Tuż nad rondem przebita jest skórzana ozdobna opaska i filc pod nią. Palcami namierzam miejsce na głowie, gdzie po szparze w moim stylizowanym na tyrolski kapeluszu powinienem spodziewać się dziury w czaszce i lepkiej, ciepłej jeszcze strużki na czole. Najpierw więc muskam je dłonią, ale nie trafiam na choćby najmniejszy ślad krwi. Przesuwam palce ku kędzierzawej swojej czuprynie i w niej, ponad prawą brwią, wyczuwam grudkę. Wyłuskuję ją z włosów i już trzymam w dłoni. Ołowiana kulka! Brat ogląda mi głowę. Nie dostrzega ani śladu krwi czy choćby uderzenia śrutu! Dlaczego stało się tak, a nie inaczej, tego nijak po dziś dzień nie mogę pojąć.
Nieszczęście było jednak blisko, ale to zapewne opatrzność tak chciała, że raptem tylko jeden z całej chmary wystrzelonych w kaczkę śrutów – jako ten oddzielony od niej zabłąkany pocisk – trafił we mnie, nie krzywdząc, na szczęście, mojego ciała.
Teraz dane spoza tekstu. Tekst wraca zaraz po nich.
-- ==== Sys2Proof/Machine/Vat.lean ====
section
/-! DEFINITION. The Vat: pails, classes, the write index, its descriptors (R364 to R369, R377). -/
namespace Sys2Proof.Machine
open Sys2Proof

/-- The state with the Vat's part replaced. -/
def State.setVat (s : State) (v : Vat) : State := { s with vat := v }

/-! ## Pails and grants (R364 to R366) -/

/-- What a class still lacks to its floor. -/
def State.deficit (s : State) (c : Nat) : Nat := s.rd (VAT_CLASS.FLOOR c) - s.rd (VAT_USE.USED c)

/-- R: the unused floors of all classes. -/
def State.reserveSum (s : State) : Nat := ((List.range 5).map s.deficit).sum

/-- Whether `n` pails may be granted to class `c` now (R366). -/
def State.grantable (s : State) (c n : Nat) : Bool :=
  s.on VAT_CTL.EN && decide (s.rd (VAT_USE.USED c) + n ≤ s.rd (VAT_CLASS.CEIL c))
    && decide (n ≤ (s.rd VAT_STATUS.FREE - s.reserveSum) + s.deficit c)

/-- Whether a pail is free and its quarter enabled. -/
def State.pailFree (s : State) (p : Nat) : Bool := s.bit VAT_CTL.QUARTER_EN (p / 8192) && (Tab.get? s.vat.pails p).isNone

/-- A free pail: the first from the open starting point on (log entry 19). -/
def State.pickPail (s : State) : Option Nat :=
  ((List.range 32768).map fun i => (Config.pailStart s.draws + i) % 32768).find? s.pailFree

/-- What a pail of a class and user holds at first. -/
def holdsFor (c : Nat) : VatUser → PailHolds
  | .ring _ _ => .software
  | _ => if c = 0 then .readData else if c = 2 ∨ c = 3 then .background else .writeData

/-- USED of a class raised by one, PEAK with it, FREE lowered. -/
def State.countPail (s : State) (c : Nat) : State :=
  let n := s.rd (VAT_USE.USED c) + 1
  ((s.wr (VAT_USE.USED c) n).wr (VAT_USE.PEAK c) (max n (s.rd (VAT_USE.PEAK c)))).drop VAT_STATUS.FREE 1

/-- `n` pails allocated to a class and user, with their numbers. -/
def State.takePails (s : State) (u : VatUser) (c : Nat) : Nat → List Nat × State
  | 0 => ([], s)
  | n + 1 =>
    match s.pickPail with
    | none => ([], s)
    | some p =>
      let s1 := { s.setVat { s.vat with pails := Tab.set s.vat.pails p ⟨c, u, holdsFor c u⟩ } with draws := s.draws + 1 }
      let (ps, s2) := (s1.countPail c).takePails u c n
      (p :: ps, s2)

/-- Pails back to FREE. -/
def State.dropPails (s : State) (ps : List Nat) : State :=
  ps.foldl (fun s p =>
    match Tab.get? s.vat.pails p with
    | none => s
    | some x => ((s.setVat { s.vat with pails := Tab.del s.vat.pails p }).drop (VAT_USE.USED x.cls) 1).wr VAT_STATUS.FREE
        (s.rd VAT_STATUS.FREE + 1)) s

/-- VAT_USE_c.WAITING kept. -/
def State.countWaiting (s : State) : State :=
  (List.range 5).foldl (fun s c => s.wr (VAT_USE.WAITING c) (s.vat.waiting.filter (·.cls == c)).length) s

/-- The list of pail numbers as PAIL_ALLOC writes it (R377). -/
def pailList (ps : List Nat) : List Byte := ps.flatMap (leBytes 2)

/-- The pails a user holds, in rising order. -/
def State.pailsOf (s : State) (u : VatUser) : List Nat :=
  (s.vat.pails.filter fun e => e.2.user == u).map (·.1)

/-- A grant delivered: a ring's descriptor completes with the list; another user finds the pails as its own. -/
def State.deliver (s : State) (u : VatUser) (ps : List Nat) : State :=
  match u with
  | .ring r slot =>
    match s.fetchedAt .vat ⟨r, slot⟩ with
    | none => s
    | some f =>
      match s.dmaWrite .vat f.dst (pailList ps) (some r) with
      | .error e => (s.dropPails ps).finishDma .vat ⟨r, slot⟩ e
      | .ok s => s.finish .vat ⟨r, slot⟩ St.success
  | _ => s

/-- The first waiting request of each class; a request never passes an earlier one of its class. -/
def State.vatHeads (s : State) : List VatReq := (List.range 5).filterMap fun c => s.vat.waiting.find? (·.cls == c)

/-- Whether request `a` is served before `b`: the class furthest below its floor, the oldest, the lower class (R366). -/
def State.vatBefore (s : State) (a b : VatReq) : Bool :=
  let da := s.deficit a.cls
  let db := s.deficit b.cls
  decide (db < da) || (da == db && (decide (a.since < b.since) || (a.since == b.since && decide (a.cls ≤ b.cls))))

/-- The request granted next, if one can be. -/
def State.vatNext (s : State) : Option VatReq :=
  (s.vatHeads.filter fun q => s.grantable q.cls q.n).foldl
    (fun best q => match best with
      | none => some q
      | some b => if s.vatBefore b q then some b else some q) none

/-- Waiting requests granted one after the other, looking again after each (R366). -/
def State.vatGrantN (s : State) : Nat → State
  | 0 => s
  | k + 1 =>
    match s.vatNext with
    | none => s
    | some q =>
      let s := (s.setVat { s.vat with waiting := s.vat.waiting.erase q }).countWaiting
      let (ps, s) := s.takePails q.user q.cls q.n
      (s.deliver q.user ps).vatGrantN k

/-- Every waiting request that can be granted is granted. -/
def State.vatGrant (s : State) : State := s.vatGrantN s.vat.waiting.length

/-- A user asks for pails: granted at once or waiting (R366). -/
def State.pailRequest (s : State) (u : VatUser) (c n : Nat) : State :=
  ((s.setVat { s.vat with waiting := s.vat.waiting ++ [⟨u, c, n, s.now, false⟩] }).countWaiting).vatGrant

/-- Pails released by their last user; waiting requests are then granted (R366, R367, R378). -/
def State.freePails (s : State) (ps : List Nat) : State := (s.dropPails ps).vatGrant

/-- Everything a user holds released, and its waiting requests withdrawn. -/
def State.freeUser (s : State) (u : VatUser) : State :=
  ((s.setVat { s.vat with waiting := s.vat.waiting.filter fun q => q.user != u }).countWaiting).freePails (s.pailsOf u)

/-- What pails hold changed (R370). -/
def State.setHolds (s : State) (ps : List Nat) (h : PailHolds) : State :=
  s.setVat { s.vat with pails := Tab.mapV s.vat.pails fun p x => if ps.contains p then { x with holds := h } else x }

/-! ## The write index (R368, R369) -/

/-- Set of a block's entries. -/
def widxSet (vol block : Nat) : Nat := (block + 617 * vol) % 16384

/-- Whether a block's set and the overflow area are both full. -/
def State.widxFull (s : State) (vol block : Nat) : Bool :=
  decide (4 ≤ (s.vat.widx.filter fun e => !e.ovf && widxSet e.vol e.block == widxSet vol block).length)
    && decide (256 ≤ (s.vat.widx.filter (·.ovf)).length)

/-- VAT_STATUS.WIDX kept. -/
def State.setWidx (s : State) (w : List WEntry) : State := (s.setVat { s.vat with widx := w }).wr VAT_STATUS.WIDX w.length

/-- An entry of a block is made in its set, or in the overflow area where the set is full. -/
def State.widxInsert (s : State) (vol block pail dseq : Nat) : State :=
  let inSet := decide ((s.vat.widx.filter fun e => !e.ovf && widxSet e.vol e.block == widxSet vol block).length < 4)
  s.setWidx (s.vat.widx ++ [{ vol := vol, block := block, pail := pail, dseq := dseq, ovf := !inSet }])

/-- The entry a lookup returns: the highest DSEQ that is not WITHDRAWN. An entry that a later command has overtaken in the
catalogue is passed over (log entry 123). -/
def State.widxLookup (s : State) (vol block : Nat) : Option WEntry :=
  (s.vat.widx.filter fun e => e.vol == vol && e.block == block && !e.withdrawn && !e.stale).foldl
    (fun best e => match best with
      | none => some e
      | some b => if b.dseq < e.dseq then some e else some b) none

/-- Entries changed by `f` where `p` holds. -/
def State.widxMap (s : State) (p : WEntry → Bool) (f : WEntry → WEntry) : State :=
  s.setVat { s.vat with widx := s.vat.widx.map fun e => if p e then f e else e }

/-- Whether an entry may be removed. -/
def WEntry.removable (e : WEntry) : Bool := e.pins == 0 && (e.withdrawn || (e.confirmed && e.mapped))

/-- The entries of a range of blocks that a command dispatched later has overtaken in the catalogue (R98, R116). -/
def State.widxSupersede (s : State) (vol block count dseq : Nat) : State :=
  s.widxMap (fun e => e.vol == vol && decide (block ≤ e.block) && decide (e.block < block + count) && decide (e.dseq < dseq))
    fun e => { e with stale := true }

/-- Removable entries leave the index and release their pails. -/
def State.widxReap (s : State) : State :=
  let gone := s.vat.widx.filter (·.removable)
  (s.setWidx (s.vat.widx.filter fun e => !e.removable)).freePails (gone.map (·.pail))

/-! ## Commands of the Vat -/

/-- PAIL_REQUEST: a unit asks for 1 to 16 pails of a class (R366); its number `n` and job `id` name the user. -/
def execPailRequest (n id cls count : Nat) (s : State) : Host.Outcome State Fault Refusal :=
  if 4 < cls ∨ count = 0 ∨ 16 < count then .next s else .next (s.pailRequest (.job n id) cls count)

/-- PAIL_RELEASE: the last user of a pail releases it. A pail of the write index goes when its entry may be removed, a
ring's pail only by PAIL_FREE (R367, R369, R377). -/
def execPailRelease (pail : Nat) (s : State) : Host.Outcome State Fault Refusal :=
  match Tab.get? s.vat.pails pail with
  | none => .next s
  | some x =>
    if s.vat.widx.any (·.pail == pail) then .next s.widxReap
    else match x.user with
      | .ring _ _ => .next s
      | _ => .next (s.freePails [pail])

/-- VAT_ALARM_EXPIRY: a request that has waited longer than ALARM records EV_VAT_WAIT, once (R366). -/
def execVatAlarmExpiry (index : Nat) (s : State) : Host.Outcome State Fault Refusal :=
  match s.vat.waiting[index]? with
  | none => .next s
  | some q =>
    if q.alarmed ∨ !s.passed (q.since + s.rd (VAT_CLASS.ALARM q.cls) * mgmtTick) then .next s
    else .next ((s.setVat { s.vat with waiting := s.vat.waiting.set index { q with alarmed := true } }).raise Ev.vatWait
      (some .vat) (some q.cls) [q.cls, q.n])

/-- PAIL_ALLOC: the request is queued under R366 and completes when it is granted. -/
def execPailAlloc (d : DescRef) (s : State) : Host.Outcome State Fault Refusal :=
  match s.startedAt .vat d Op.pailAlloc with
  | none => .next s
  | some f =>
    let c := f.at 28 1
    let n := f.at 29 1
    if f.phase = .waiting then .next s
    else if 4 < c then .next (s.finish .vat d St.coolClassInvalid)
    else if n = 0 ∨ 16 < n then .next (s.finish .vat d St.countInvalid)
    else if f.len ≠ n * 2 then .next (s.finish .vat d St.lengthMismatch)
    else .next ((s.setPhase .vat d .waiting).pailRequest (.ring d.ring d.slot) c n)

/-- Whether a pail was allocated by a ring. -/
def State.ringsPail (s : State) (r p : Nat) : Bool :=
  match Tab.get? s.vat.pails p with
  | some x => match x.user with
    | .ring q _ => q == r
    | _ => false
  | none => false

/-- Pail numbers of a list, bits 14:0 of each 2-byte entry. -/
def pailNumbers (bs : List Byte) (n : Nat) : List Nat := (List.range n).map fun i => fieldAt bs (2 * i) 2 % 2 ^ 15

/-- PAIL_FREE: the listed pails of this ring are freed, or none (R377). -/
def execPailFree (d : DescRef) (s : State) : Host.Outcome State Fault Refusal :=
  match s.startedAt .vat d Op.pailFree with
  | none => .next s
  | some f =>
    let n := f.at 29 1
    if n = 0 ∨ 16 < n then .next (s.finish .vat d St.countInvalid)
    else if f.len ≠ n * 2 then .next (s.finish .vat d St.lengthMismatch)
    else match s.dmaRead .vat f.src (n * 2) (some d.ring) with
      | .error e => .next (s.finishDma .vat d e)
      | .ok bs =>
        let ps := pailNumbers bs n
        if ps.eraseDups.length = n ∧ ps.all (s.ringsPail d.ring) then .next ((s.finish .vat d St.success).freePails ps)
        else .next (s.finish .vat d St.pailInvalid)

/-- VAT_PEAK_CLEAR: PEAK ← USED. -/
def execVatPeakClear (cls : Nat) (s : State) : Host.Outcome State Fault Refusal :=
  if 4 < cls then .next s else .next (s.wr (VAT_USE.PEAK cls) (s.rd (VAT_USE.USED cls)))

/-- A Vat ring is disabled: the pails it holds are freed (R377). -/
def State.vatRingGone (s : State) (r : Nat) : State :=
  s.freePails ((s.vat.pails.filter fun e => s.ringsPail r e.1).map (·.1))

/-- A waiting PAIL_ALLOC is withdrawn and takes no pail (R377, R527). -/
def State.vatWithdraw (s : State) (d : DescRef) : State :=
  (s.setVat { s.vat with waiting := s.vat.waiting.filter fun q => q.user != .ring d.ring d.slot }).countWaiting

end Sys2Proof.Machine
end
Ucierpiało tylko moje nakrycie głowy. A przecież wystarczyło, żebym był bez niego albo pseudo myśliwi kilka kroków bliżej… A kapelusz? No, cóż, został świadectwem kolejnej lekcji życia.
Podobno na edukację każdy czas i okoliczności są dobre. My najpierw wynieśliśmy z tego wydarzenia naukę, do czego to może doprowadzić ludzka głupota. Potem zaś zdobyliśmy cenną wiedzę, że często to, co nieraz zaczyna się źle, kończy się dobrze. Przecież, dzięki kulinarnemu kunsztowi ciotuchny, faszerowana kaczka była pycha!